Quería olvidarlo, olvidar otra historia más con final triste, con el final del adiós. Quizás ella pedía demasiado, pero su confianza era difícil de ganar. Ella era siempre sincera pero el resto del mundo no. Por eso cuando vio los ojos marrones adornados con los hoyuelos de su sonrisa que tanto le gustaba, no lo creyó.  No creía en sus palabras por bonitas que fueran, no creía en que fuera tan sincero él también. Simplemente no podía ser cierto.
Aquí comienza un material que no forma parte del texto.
-- ==== Sys2Proof/Machine/Complete.lean ====
section
/-!
DEFINITION. Completion of commands (R195, R227), adds to clasps (R198 to R203), the release of held signals (R207),
and parking (R210, R212).
-/
namespace Sys2Proof.Machine

/-! ## COMMAND_COMPLETE -/

/-- The completion word (R227). -/
def cplWord (c : Nat) (q : QCmd) (status : BitVec 16) (flags : Flags) : W64 :=
  let own := carrelBase ≤ q.addr
  let block := if own then (q.addr - carrelAt c 0) / 64 else q.addr / 64
  BitVec.ofNat 64 (status.toNat + flags.toNat * 2 ^ 16 + b2n own * 2 ^ 26 + block * 2 ^ 27)

/-- The forwarded command that completes next (R188, R227): of those that have ended, the one due first, in issue order where two are
due together. -/
def Cluster.hubDone (k : Cluster) : Option HubCmd :=
  (least (k.hubq.filterMap (fun h => h.done.map (fun d => d.2.2)))).bind (fun n =>
    k.hubq.find? (fun h => h.done.any (fun d => d.2.2 == n)))

/-- The next command of an executor that has done its work (R195). -/
def Cluster.nextDone (k : Cluster) : Executor → Option DoneCmd
  | .mx => k.mxDone.head?
  | .vx => k.vxDone
  | .cx => k.cxDone
  | .hub => k.hubDone.bind (fun h => h.done.map (fun d => { q := h.q, status := d.1, flags := d.2.1, due := d.2.2 }))

/-- Take it out: its place is free again. -/
def Cluster.dropDone (k : Cluster) : Executor → Cluster
  | .mx => { k with mxDone := k.mxDone.tail }
  | .vx => { k with vxDone := none }
  | .cx => { k with cxDone := none }
  | .hub => { k with hubq := k.hubDone.elim k.hubq k.hubq.erase }

/-- Write the completion register of an executor (R227). -/
def Cluster.setCpl (k : Cluster) (x : Executor) (w : W64) : Cluster :=
  match x with
  | .mx => { k with cplMx := w }
  | .vx => { k with cplVx := w }
  | .cx => { k with cplCx := w }
  | .hub => { k with cplHub := w }

/-- An MMA that ends with OK leaves its buffer valid (R121). -/
def Cluster.validate (k : Cluster) (x : Executor) (q : Block) (st : BitVec 16) : Cluster :=
  if x = .mx ∧ st = stOk then k.setAcc (mmBuf q) { k.acc (mmBuf q) with valid := true } else k

/-- A forwarded command of a suspended program ends without OK (R196, R335): its task halts, and the cluster is the
one that reports. -/
def State.haltAway (s : State) (prog c : Nat) (h : HaltInfo) : State :=
  s.onPart (s.clPart c) (fun p => { p with tasks := p.tasks.map (fun t =>
    if t.live && tdSlot t.desc == prog && t.clusters.contains c then t.firstHalt c h else t) })

/-- COMMAND_COMPLETE (R65, R195, R196, R227, R280): the writes are acknowledged, the completion word is written, and the
command signals, or the folio halts. What an engine finishes for a task that has ended halts nothing. The last forwarded command
of a halted task lets it end. -/
def completeStep (c : Nat) (x : Executor) (s : State) : State :=
  match (s.cl c).nextDone x with
  | none => s
  | some d =>
    let s := s.runTo d.due
    let own := (s.cl c).prog
    let prog := if x = .hub then ((s.cl c).hubDone.map (fun h => h.prog)).getD own else own
    let (s, ok) := s.settleOwner (ownerCmd c x d.q)
    let s := s.onMem (fun m => m.grant (if x = Executor.hub then sourceHub (clusterQuad c) else c))
    let st := if d.status = stOk && !ok then stMem else d.status
    let s := s.onCl c (fun k =>
      ((k.dropDone x).setCpl x (cplWord c d.q st d.flags)).validate x d.q.cmd st)
    let s := if st = stOk then s.signalOf prog c d.q
      else if prog = own then (if (s.cl c).cur.mode = .idle then s else s.haltCluster c st d.q.addr d.flags)
      else s.haltAway prog c { code := st, cmdAddr := d.q.addr, flags := d.flags, due := s.time.ticks + 1000 * nsT }
    let s := s.onCl c (fun k => { (k.startIssued (s.time.ticks / cycT)).arm s.cycle with movedAt := s.time.ticks })
    if x = .hub then s.reap (s.clPart c) else s

/-! ## Adds -/

/-- Take the first signal in flight that meets `f` out of the list, unless an earlier one of its stream is still to be applied
(R207); `seen` are the streams of the signals before. -/
def dropSignal (f : Signal → Bool) (seen : List Stream) : List Signal → Option (List Signal)
  | [] => none
  | x :: t =>
    if f x && !x.stream.any seen.contains then some t
    else (dropSignal f (seen ++ x.stream.toList) t).map (fun r => x :: r)

/-- Signals in flight that name clasp `k` of cluster `c` with increment `n`. -/
def State.inFlight (s : State) (c k : Nat) (n : BitVec 16) : List Signal :=
  s.fabric.signals.filter (fun x => x.cluster == c && x.clasp == k && x.inc == n)

/-- CLASP_ADD (R198 to R200): the add of `n` arrives at clasp `k` of cluster `c`. A signal for a suspended program is
held (R335), and one behind another of its stream waits for it (R207). -/
def claspAddStep (c k : Nat) (n : BitVec 16) (s : State) : State :=
  let rest := dropSignal (fun x => x.cluster == c && x.clasp == k && x.inc == n && x.prog == (s.cl c).prog) [] s.fabric.signals
  if rest.isNone && !(s.inFlight c k n).isEmpty then s
  else
    let s := { s with fabric := { s.fabric with signals := rest.getD s.fabric.signals } }
    whenever (s.slotMapped (clusterSlot c) && !s.inReset (clusterQuad c)) (fun s => s.claspAdd c k n.toNat) s

/-- The host's answer to an access (R440). -/
def State.respond (s : State) (r : HostResp) : State := { s with host := { s.host with resp := r } }

/-- The hardware-backed registers of a quadrant answer: not in reset, and the slot is mapped (R58, R471). -/
def State.tileAnswers (s : State) (c : Nat) : Bool := s.slotMapped (clusterSlot c) && !s.inReset (clusterQuad c)

/-- Package address of TILE_CLASP_ADD_k (R57, R203). -/
def claspAddReg (c k : Nat) : Addr := tileBase + c * 0x100000 + 0x30100 + 4 * k

/-- TILE_CLASP_ADD (R203): a host or steward add. -/
def tileClaspAddStep (c k : Nat) (n : W32) (s : State) : State :=
  if s.tileAnswers c then (s.hostClaspAdd c k n.toNat).respond (.done 0)
  else (s.hostError 0 (claspAddReg c k)).respond .error

/-- SIGNAL_RELEASE (R207): a held signal whose data has landed goes on to its clasp. -/
def signalReleaseStep (h : Nat) (s : State) : State :=
  let hub := s.hub h
  let free := { hub with heldSignals := hub.heldSignals.filter (fun x =>
    !s.suspendedJob x.stream.dstCl.toNat x.job.toNat) }
  match free.nextSignal with
  | none => s
  | some x =>
    let s := s.onHub h (fun b => { b with heldSignals := b.heldSignals.eraseP (fun y => y == x) })
    s.releasedSignal (s.slotOfJob x.stream.dstCl.toNat x.job.toNat) x

/-! ## Parking (R210 to R212) -/

/-- PART_PARK in force: a write waits for its beat boundary (R212). -/
def State.parkReg (s : State) (p : Nat) : BitVec 32 :=
  match (s.prt p).parkNext with
  | some (b, v) => if b ≤ s.beat then v else (s.prt p).park
  | none => (s.prt p).park

/-- park_after in ns: values below 500 are taken as 500 (R212). -/
def State.parkAfter (s : State) (p : Nat) : Nat := max 500 (fld (s.parkReg p) 0 16)

/-- The conditions of R210: every engine has an empty queue or waits on a clasp, and the Curator has ended its folio or
is stopped on a wait (stopped by FENCE or TIMEAT it is not). -/
def Cluster.still (k : Cluster) : Bool :=
  let idle (q : List QCmd) (w : Waiting) : Bool := q.isEmpty || k.waiters.any (fun x => x.who == w)
  k.mxIssued.isNone && k.mxComp.isNone && k.mxEpi.isEmpty && k.mxDone.isEmpty && k.vxDone.isNone && k.cxDone.isNone && k.load.isNone &&
  idle k.mxq .mx && idle k.vxq .vx && idle k.cxq .cx &&
  (match k.cur.mode with
   | .idle => true
   | .ending => true
   | .stopWait => true
   | _ => false)

/-- CLUSTER_PARK (R210, R212): the conditions have held for park_after since the event that brought the cluster to rest. -/
def parkStep (c : Nat) (s : State) : State :=
  let p := s.clPart c
  let k := s.cl c
  if k.still && !k.parked && bit (s.parkReg p) 16 && s.mayRun c then
    let s := s.runTo (k.movedAt + s.parkAfter p * nsT)
    s.onCl c (fun k => { k with parked := true, wake := false })
  else s

/-- CLUSTER_WAKE (R210): an add, a halt or a slot switch has come; the cluster runs again, and every pending wait is
evaluated. -/
def wakeStep (c : Nat) (s : State) : State :=
  let k := s.cl c
  if k.parked && k.wake then
    let k := { k with parked := false, wake := false, movedAt := s.time.ticks }
    s.setCl c ((List.range 48).foldl (fun k i => k.evaluate s.cycle i) k)
  else s

/-! ## The meanings -/

/-- What a completion or an add changes. -/
def State.doneFrame (s t : State) : State :=
  { s with mem := t.mem, clusters := t.clusters, time := t.time, fabric := t.fabric, panel := t.panel,
           parts := t.parts, host := t.host, red := { s.red with hubs := t.red.hubs }
           stw := { s.stw with events := t.stw.events, errlog := t.stw.errlog }
           reset_ := { s.reset_ with fcBeyond := t.reset_.fcBeyond } }

def execCommandComplete (c : ClusterId) (x : Executor) (s : State) : Host.Outcome State Fault Refusal :=
  .next (s.taskFrame (completeStep c.val x s).settle)

def execClaspAdd (c : ClusterId) (k : ClaspId) (n : BitVec 16) (s : State) : Host.Outcome State Fault Refusal :=
  .next (s.doneFrame (claspAddStep c.val k.val n s))

def execTileClaspAdd (c : ClusterId) (k : ClaspId) (n : W32) (s : State) : Host.Outcome State Fault Refusal :=
  .next (s.doneFrame (tileClaspAddStep c.val k.val n s))

def execSignalRelease (h : Quad) (s : State) : Host.Outcome State Fault Refusal :=
  .next (s.doneFrame (signalReleaseStep h.val s))

def execClusterPark (c : ClusterId) (s : State) : Host.Outcome State Fault Refusal :=
  .next (s.coreFrame (parkStep c.val s))

def execClusterWake (c : ClusterId) (s : State) : Host.Outcome State Fault Refusal :=
  .next (s.coreFrame (wakeStep c.val s))

end Sys2Proof.Machine
end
Dejó el libro con la vista cansada y se acicaló el pelo, dos largas trenzas morenas adornaban la pesadumbre que dibujaba su cara. Un rostro apareció en la ventana, bajo la lluvia, empapado. Su mano húmeda tocó el cristal pero su llamada no encontró un receptor. Ella seguía jugando con sus largas trenzas, pasando hojas de su novela favorita e ignorando por completo aquellas llamadas bajo la tormenta. Se recostó en el sofá contenta con el aspecto de su pelo, miró por última vez el rostro en la ventana y se giró, siguió leyendo plácidamente aunque sin entender nada. Juntaba letras pero no leía, solo miraba frase tras frase, su cabeza estaba afuera, con él. Pero no abriría la puerta, ni la de su casa ni la de su corazón. Quizás se equivocaba con él, quizás decía la verdad, quizás la amaba realmente, quizás hubiera sido feliz, pero nunca corría riesgos, nunca le harían daño. Volvió a pasar otra página del libro tan tiernamente heredado. Ella quiere ser como Jo, pero estaba cerrando las puertas al destino, no escribía ya, solo leía, y soñaba despierta contantemente. Las letras se juntaban demasiado, se apretó los ojos cerrando los párpados con fuerza, pero seguían borrosas. Le pareció leer la palabra ABRE en grande y mayúscula. Cerró el libro y se cubrió hasta la cabeza con la manta, el libro cayó al suelo, cerca de las ascuas, abierto justo en el último capítulo.